The keyword output: when used inside of a process defines the expected outputs that that process should produce. If the declared output is absent at the end of the process execution the execution fails.
Several types of outputs can be defined, and path is one of them. The keyword path defines what comes after it to be a file.
Output files are named in the output block after the path qualifier. They should be placed inside a string. Strings are enclosed in quotes in groovy ("this is a string").
The script: keyword defines the actual command to be executed in the process. The command should be provided as a string. Since commands can be long, here a multi-line string is used. In groovy, multi-line strings are enclosed in three quotes

"""
this is a multi-line string
it is very long
"""

What is declared in the script: block is executed in the shell by default, so we should write bash code there
- The command that we wrote, echo "This is the EBI predoc course" > hello_world.txt, creates a file called hello_world.txt containing the string "This is the EBI predoc course"

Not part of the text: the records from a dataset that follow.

/-- At DONE the host can read the outputs; a write to an input port is an error. -/
theorem Emitted.after_access {a : Access} (emitted : Emitted s outs) (done : s.phase = .done) (drained : s.pending = [])
    (move : InsideMove a s t) : Tracked i (.done outs) ws t := by
  have active : s.phase ≠ .err := by simp [done]
  have notRun : s.phase ≠ .run := by simp [done]
  cases move with
  | len => exact .done outs done drained { emitted with } rfl
  | inData => rw [writeInData_rejected _ active (.inl notRun)]; exact .misused rfl rfl
  | inEnd => rw [writeInEnd_rejected active (.inl notRun)]; exact .misused rfl rfl
  | ignored => exact .done outs done drained emitted rfl
  | outData =>
    by_cases empty : s.outFifo = []
    · rw [readOutData_rejected empty (.inr done)]
      exact .misused rfl rfl
    · obtain ⟨outFifo, reads, pops, emitted⟩ := emitted.after_pop empty
      rw [pops]
      exact .done outs done drained emitted rfl
  | register _ off v other => exact .done outs done drained (emitted.after_respond other v) rfl

/-! ### ERR inside a command -/

variable {turn : Turn} {rest : List Turn}

theorem not_clearIsNext_of_insideCommand (agenda : s.agenda = turn :: rest) (inside : InsideCommand turn) :
    ¬ ClearIsNext s := by
  rintro ⟨rest', reset | ⟨a, access, write, offset, -⟩⟩
  · cases agenda.symm.trans reset
    exact inside
  · cases agenda.symm.trans access
    exact inside ⟨write, offset⟩

/-- 60_exceptions.md R245: only a clearing turn leaves ERR or changes its record. -/
theorem step_keeps_err (err : s.phase = .err) (notClear : ¬ ClearIsNext s) (h : step s = .next t) :
    t.phase = .err ∧ t.errcode = s.errcode ∧ t.errIndex = s.errIndex := by
  cases step_effect h with
  | progress effect =>
    have phase : t.phase = s.phase := effect.phase.resolve_right (by simp [err])
    exact ⟨phase.trans err, effect.errcode, effect.errIndex⟩
  | error effect => exact absurd err effect.active
  | start effect => exact absurd effect.startable (by simp [err])
  | clear effect => exact absurd effect.next notClear

/-! ### A whole run -/

theorem Tracked.after_step (tracked : Tracked i R (pushedBy (turn :: rest)) s) (agenda : s.agenda = turn :: rest)
    (inside : InsideCommand turn) (h : step s = .next t) : Tracked i R (pushedBy rest) t := by
  have err_kept (err : s.phase = .err) := step_keeps_err err (not_clearIsNext_of_insideCommand agenda inside) h
  cases tracked with
  | failed k err errcode result =>
    obtain ⟨phase, code, index⟩ := err_kept err
    exact .failed k phase (code.trans errcode) (index ▸ result)
  | misused err errcode =>
    obtain ⟨phase, code, -⟩ := err_kept err
    exact .misused phase (code.trans errcode)
  | running d outs computing =>
    have taken : Computing i R (pushedBy (turn :: rest)) { s with agenda := rest } d outs :=
      { computing with emitted := { computing.emitted with } }
    cases turn with
    | engine => exact taken.after_engineTurn ((step_of_engine agenda).symm.trans h)
    | reset => exact inside.elim
    | access a => exact taken.after_access (hostAccess_insideMove inside ((step_of_access agenda).symm.trans h))
  | done outs done drained emitted result =>
    subst result
    have taken : Emitted { s with agenda := rest } outs := { emitted with }
    cases turn with
    | engine =>
      have waits : EngineWaits { s with agenda := rest } := engineWaits_of_phase (by simp [done])
      cases (engineTurn_of_waits waits).symm.trans ((step_of_engine agenda).symm.trans h)
      exact .done outs done drained taken rfl
    | reset => exact inside.elim
    | access a =>
      exact taken.after_access done drained (hostAccess_insideMove inside ((step_of_access agenda).symm.trans h))

theorem Tracked.after_run (sched : List Turn) (s : State) (agenda : s.agenda = sched)
    (inside : ∀ u ∈ sched, InsideCommand u) (tracked : Tracked i R (pushedBy sched) s)
    (h : runSteps sched.length s = .next t) : Tracked i R [] t := by
  induction sched generalizing s with
  | nil => cases (runSteps_zero s).symm.trans h; exact tracked
  | cons turn rest ih =>
    obtain ⟨u, first, onward⟩ := exists_step_of_runSteps h
    exact ih u (step_agenda agenda first) (fun v hv => inside v (List.mem_cons_of_mem _ hv))
      (tracked.after_step agenda (inside turn List.mem_cons_self) first) onward

theorem tracked_of_start {sched : List Turn} (command : i ≠ .clr) (startable : Startable s) (unread : s.reads = [])
    (agenda : s.agenda = .access (cmdAccess i) :: sched) (short : (pushedBy sched).length < 2 ^ 60)
    (h : step s = .next t) :
    Tracked i (commandResult s.cfg i s.len ((pushedBy sched).map elementValue)) (pushedBy sched) t := by
  obtain ⟨d, init⟩ := initOf_eq_some command s.len
  have starts := (hostAccess_write_cmd (encode i) { s with agenda := sched }).trans
    ((writeCmd_encode i _).trans (exec_of_startable (s := { s with agenda := sched }) startable init))
  cases starts.symm.trans ((step_of_access agenda).symm.trans h)
  have result : commandResult s.cfg i s.len ((pushedBy sched).map elementValue) =
      foldFrom s.cfg i d 0 ((pushedBy sched).map elementValue) := by
    simp only [commandResult, init]
  refine .running d [] ?_
  constructor
  case run => rfl
  case op => exact decodeOp_opcode i
  case dp => rfl
  case record => exact initOf_recordOk init
  case short => simpa [inputToCome] using short
  case emitted => exact ⟨by simp [unread, poppedFrom], rfl, by simp⟩
  case limit => exact fun _ => Nat.zero_le _
  case result => rw [after_nil, result]; rfl

end

/-- Settles O37: the command starts tracked, and every turn inside it keeps the state tracked. -/
theorem resultIsTheFoldForEveryInterleaving : Obligations.ResultIsTheFoldForEveryInterleaving := by
  intro i s t sched command startable unread agenda inside short h noMisuse
  rw [Nat.add_comm] at h
  obtain ⟨u, first, onward⟩ := exists_step_of_runSteps h
  have started := tracked_of_start command startable unread agenda short first
  cases started.after_run sched u (step_agenda agenda first) inside onward with
  | running d outs computing => simp [computing.run]
  | done outs phase drained emitted result =>
    refine ⟨fun _ => ⟨outs, result, ?_, ?_⟩, fun err => by simp [phase] at err⟩
    · simpa [drained] using emitted.count
    · simpa [drained] using emitted.words
  | failed k phase errcode result =>
    exact ⟨fun done => by simp [phase] at done, fun _ => ⟨k, _, result, errcode, rfl⟩⟩
  | misused phase errcode => exact absurd errcode noMisuse

end Sys2Proof.Machine

/-! PROOF. The varint byte packer (41_varint.md R153 to R158): the fold of a pack or unpack command over its input, for both
widths at once; a code decodes to its value, so unpacking undoes packing. -/
namespace Sys2Proof.Machine

section
variable {c : Config} {w : Nat} {i : Instr} {r : VDec} {e : Int}

/-! ### The functions of the four commands

A pack command and an unpack command differ between the widths in the width alone. -/

theorem packFunctions (row : (w, i) ∈ [(16, Instr.vpack16), (32, .vpack32)]) :
    (∀ lenS, initOf i lenS = some .vp) ∧ (∀ e n, consumeOf c i .vp e n = packElement w e) ∧
      ∀ n, finishOf i .vp n = .ok [] := by
  simp only [List.mem_cons, Prod.mk.injEq, List.not_mem_nil, or_false] at row
  obtain ⟨rfl, rfl⟩ | ⟨rfl, rfl⟩ := row <;> exact ⟨fun _ => rfl, fun _ _ => rfl, fun _ => rfl⟩

theorem unpackFunctions (row : (w, i) ∈ [(16, Instr.vunpack16), (32, .vunpack32)]) :
    (∀ lenS, initOf i lenS = some (.vd vdecInit)) ∧ (∀ r e n, consumeOf c i (.vd r) e n = unpackByte w r e) ∧
      ∀ r n, finishOf i (.vd r) n = atCodeBoundary r := by
  simp only [List.mem_cons, Prod.mk.injEq, List.not_mem_nil, or_false] at row
  obtain ⟨rfl, rfl⟩ | ⟨rfl, rfl⟩ := row <;> exact ⟨fun _ => rfl, fun _ _ _ => rfl, fun _ _ => rfl⟩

The keyword workflow defines a workflow, that we left unnamed in this case. The last workflow to be written in your main.nf file is automatically executed by Nextflow.

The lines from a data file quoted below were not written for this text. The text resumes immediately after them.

-- ==== Sys2Proof/Machine/Events.lean ====
section
/-! DEFINITION. The reactions to the six kinds of event (R1): request and reply beats (R10, R11), ticks (R40), presence
changes (R9, R184), backplane reset (R182) and power-on reset (R180); and the two ways exec runs a reaction. -/

namespace Sys2Proof.Machine

/-- The outcome type of a step. -/
abbrev Result := Host.Outcome State Fault Refusal

/-! ### Running a reaction -/

/-- An event: while neither reset line is asserted, its reaction and then the end-of-event alert check (R176); while one
is, nothing (R17, R18). -/
def event (f : State → State) (s : State) : Result := .next (if s.live then alertCheck (f s) else s)

/-- A step of an event's reaction, taken by itself (log entry 3): no end-of-event check. -/
def innerStep (f : State → State) (s : State) : Result := .next (if s.live then f s else s)

/-! ### Beats -/

/-- Implicit arrival of a request's initiator (R10). -/
def implicitArrival (n : Node) (s : State) : State := s.setPresent (withBit s.present n)

/-- R11: a request of any kind but BROADCAST whose target is OWN_ID is a target access. -/
def isTargetAccess (s : State) (r : Request) : Bool := decide (r.kind ≠ .broadcast) && decide (r.target = some s.ownId)

/-- The reaction to a request beat: implicit arrival (R10), then the classified beat (R11–R13). -/
def requestBeat (r : Request) (s : State) : State :=
  let s1 := implicitArrival r.initiator s
  if isTargetAccess s1 r then targetAccess r s1 else snoopRequest r s1

/-- The reaction to a reply beat: an own reply goes to the ring engine, any other to the slots (R11). -/
def replyBeat (r : Reply) (s : State) : State := if r.initiator = s.ownId then ownReply r s else snoopReply r s

/-- A request beat as an event; a beat outside the ranges of R4 is not one. -/
def requestEvent (r : Request) (s : State) : Result := if r.wf then event (requestBeat r) s else .next s

/-- A reply beat as an event; a beat outside the ranges of R5 is not one. -/
def replyEvent (r : Reply) (s : State) : Result := if r.wf then event (replyBeat r) s else .next s

/-- The write of v to register g by w, as an event. -/
def writeEvent (w : Writer) (g : Reg) (v : Word) (s : State) : Result := requestEvent (writerBeat w g v s.ownId) s

/-- The read of register g by r, as an event. -/
def readEvent (r : Reader) (g : Reg) (s : State) : Result := requestEvent (readerBeat r g s.ownId) s

/-- A reply for one of the observer's own tags, as an event. -/
def ownReplyEvent (responder : Node) (tag : Tag) (body : ReplyBody) (s : State) : Result :=
  replyEvent { responder := responder, initiator := s.ownId, tag := tag, body := body } s

/-! ### Ticks -/

/-- The prescaler at a tick: the divider count returns to 0 and the active period is reloaded from PRESCALE (R35). -/
def Timebase.restart (t : Timebase) : Timebase := { t with divider := 0, active := t.prescale }

/-- Step 1 of a tick (R40), with the prescaler's restart (R35). -/
def tickTime (s : State) : State := s.setTb { s.tb.restart with time := s.tb.time + 1 }

/-- The reaction to a tick: steps 1 to 4 of R40. -/
def tickBeat (s : State) : State := tickDrain (tickRing s.ring (tickSlots (tickTime s)))

/-- One backplane clock with nothing commanded: the backplane interface places the oldest beat it holds (R3), and the
divider counts; where it reaches the active period the tick follows (R35). Log entry 4. -/
def clock (s : State) : State :=
  if s.live then
    let s1 := s.setOutbox s.outbox.tail
    let s2 := s1.setTb { s1.tb with divider := s1.tb.divider + 1 }
    if s1.tb.active.toNat ≤ s1.tb.divider.toNat + 1 then alertCheck (tickBeat s2) else s2
  else s

/-! ### Presence -/

/-- The presence line of node n at a level; the observer drives its own line and ignores changes for it (R9, R185). The release
of backplane reset reads the levels, the release of power-on reset takes its own (log entries 12 and 23). -/
def setLine (n : Node) (level : Bool) (s : State) : State :=
  if n = s.ownId then s
  else s.setPins { s.pins with lines := if level then withBit s.pins.lines n else withoutBit s.pins.lines n }

/-- Steps 1 to 4 of the withdrawal of node n (R184); step 5 changes nothing. -/
def withdraw (n : Node) (s : State) : State :=
  let s1 := abandonNode n (s.setPresent (withoutBit s.present n))
  ringWithdraw n (if s1.owner = some n then loseOwner s1 else s1)

/-- A presence change present for n, with the line's level (R9): an arrival where n is not in PRESENT. -/
def arrivalEvent (n : Node) (s : State) : Result :=
  if n = s.ownId ∨ has s.present n then .next (setLine n true s)
  else event (fun st => implicitArrival n st) (setLine n true s)

/-- A presence change absent for n, with the line's level (R9): a withdrawal where n is in PRESENT and is not OWN_ID. -/
def withdrawalEvent (n : Node) (s : State) : Result :=
  if n = s.ownId ∨ !has s.present n then .next (setLine n false s)
  else event (withdraw n) (setLine n false s)

/-! ### Resets -/

/-- Assertion of the backplane reset line (R17, R181): the beats not yet placed are discarded. While the device reset input
is asserted only the line's level changes (R18). -/
def assertBackplaneReset (s : State) : State :=
  let s1 := s.setPins { s.pins with backplaneReset := true }
  if s.pins.deviceReset then s1 else s1.setOutbox []

/-- Step 3 of a backplane reset (R182): PAUSED with every arming cancelled, where it finds OBSERVING. -/
def resetObserving (s : State) : State := if s.tb.obs = .observing then pauseObserving s else s

/-- The backplane reset event at the release of the line (R182 steps 1–7). -/
def backplaneResetBeat (s : State) : State :=
  let s1 := loseOwner (s.setPresent (s.pins.lines ||| lineOf s.ownId))
  let s2 := freeSlots (fun _ => true) .counting (resetObserving s1)
  let s3 := ringBackplaneReset (s2.setInts s2.ints.clearService)
  s3.setTb s3.tb.restart

/-- Release of the backplane reset line (R17, R182). While the device reset input is asserted only the line's level changes
(R18). A release implies an assertion, so no unplaced beat outlives it (log entry 6). -/
def releaseBackplaneReset (s : State) : Result :=
  let s1 := s.setPins { s.pins with backplaneReset := false }
  if s.pins.deviceReset then .next s1 else .next (alertCheck (backplaneResetBeat (s1.setOutbox [])))

/-- Release of the device reset input (R18, R180). The strap and line levels it reads are the row's operands, and the levels
that the pins held before, those moved under the reset among them, are replaced. DESIGN CHOICE (log entry 23). A command that was
EXECUTING leaves no ABORTED, and the beats not yet placed are gone, as R180 says, where R29, R156 and R17 read otherwise. DEDUCED
(log entry 26). -/
def releaseDeviceReset (straps : Node) (lines : Mask) (s : State) : State :=
  State.powerOn straps lines s.pins.backplaneReset s.pending

end Sys2Proof.Machine
end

- The workflow that we defined executes the process say_hello
- The output of the process say_hello is captured by say_hello.out, which is a channel. In this case, it will contain just the file hello_world.txt
- The operator view() just echoes to the terminal the content of the channel. In this case, it prints hello_world.txt to our shell.

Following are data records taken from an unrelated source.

-- ==== Sys2Proof/Machine/Core.lean ====
section
/-! DEFINITION. The machine as the host takes it. -/

def Sys2Proof.core : Host.Core :=
  { State := Sys2Proof.Machine.State, Fault := Sys2Proof.Machine.Fault, Refusal := Sys2Proof.Machine.Refusal,
    step := Sys2Proof.Machine.step, reset := Sys2Proof.Machine.State.reset }
end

So to put everything together, when you ran nextflow run main.nf Nextflow read the main.nf file, it found the last workflow, which we left unnamed, and executed it. Some additional notes:

It is possible to write path("a_file.txt") or path "a_file.txt", they are equivalent statements
There is no need to think about where we are creating our files, Nextflow under the hood creates a private directory for each execution and takes care of moving files around as needed by other processes
It is common practice to chain different operators on a channel
It is possible to chain operators on separate lines
- The following is equivalent to say_hello.out.view()
```
say_hello.out
  .view()
```
Note that spaces and tab charachters are just for visual clarity and are not required
Explore the working directory ../nextflow_workdir. It contains a directory with a strange alphanumeric name like 00/fjdanurew9gihwepw1455idusodhfweioru (NOTE: yours will have a different name). One different directory like this is created by Nextflow for the execution of each task (each time a process is executed on a set of inputs, such execution is defined as a task).
- Inside the directory with the strange name, you will see the file that we just created, hello_world.txt
- Read the content of the file with cat hello_world.txt. You should see This is the EBI predoc course in your terminal.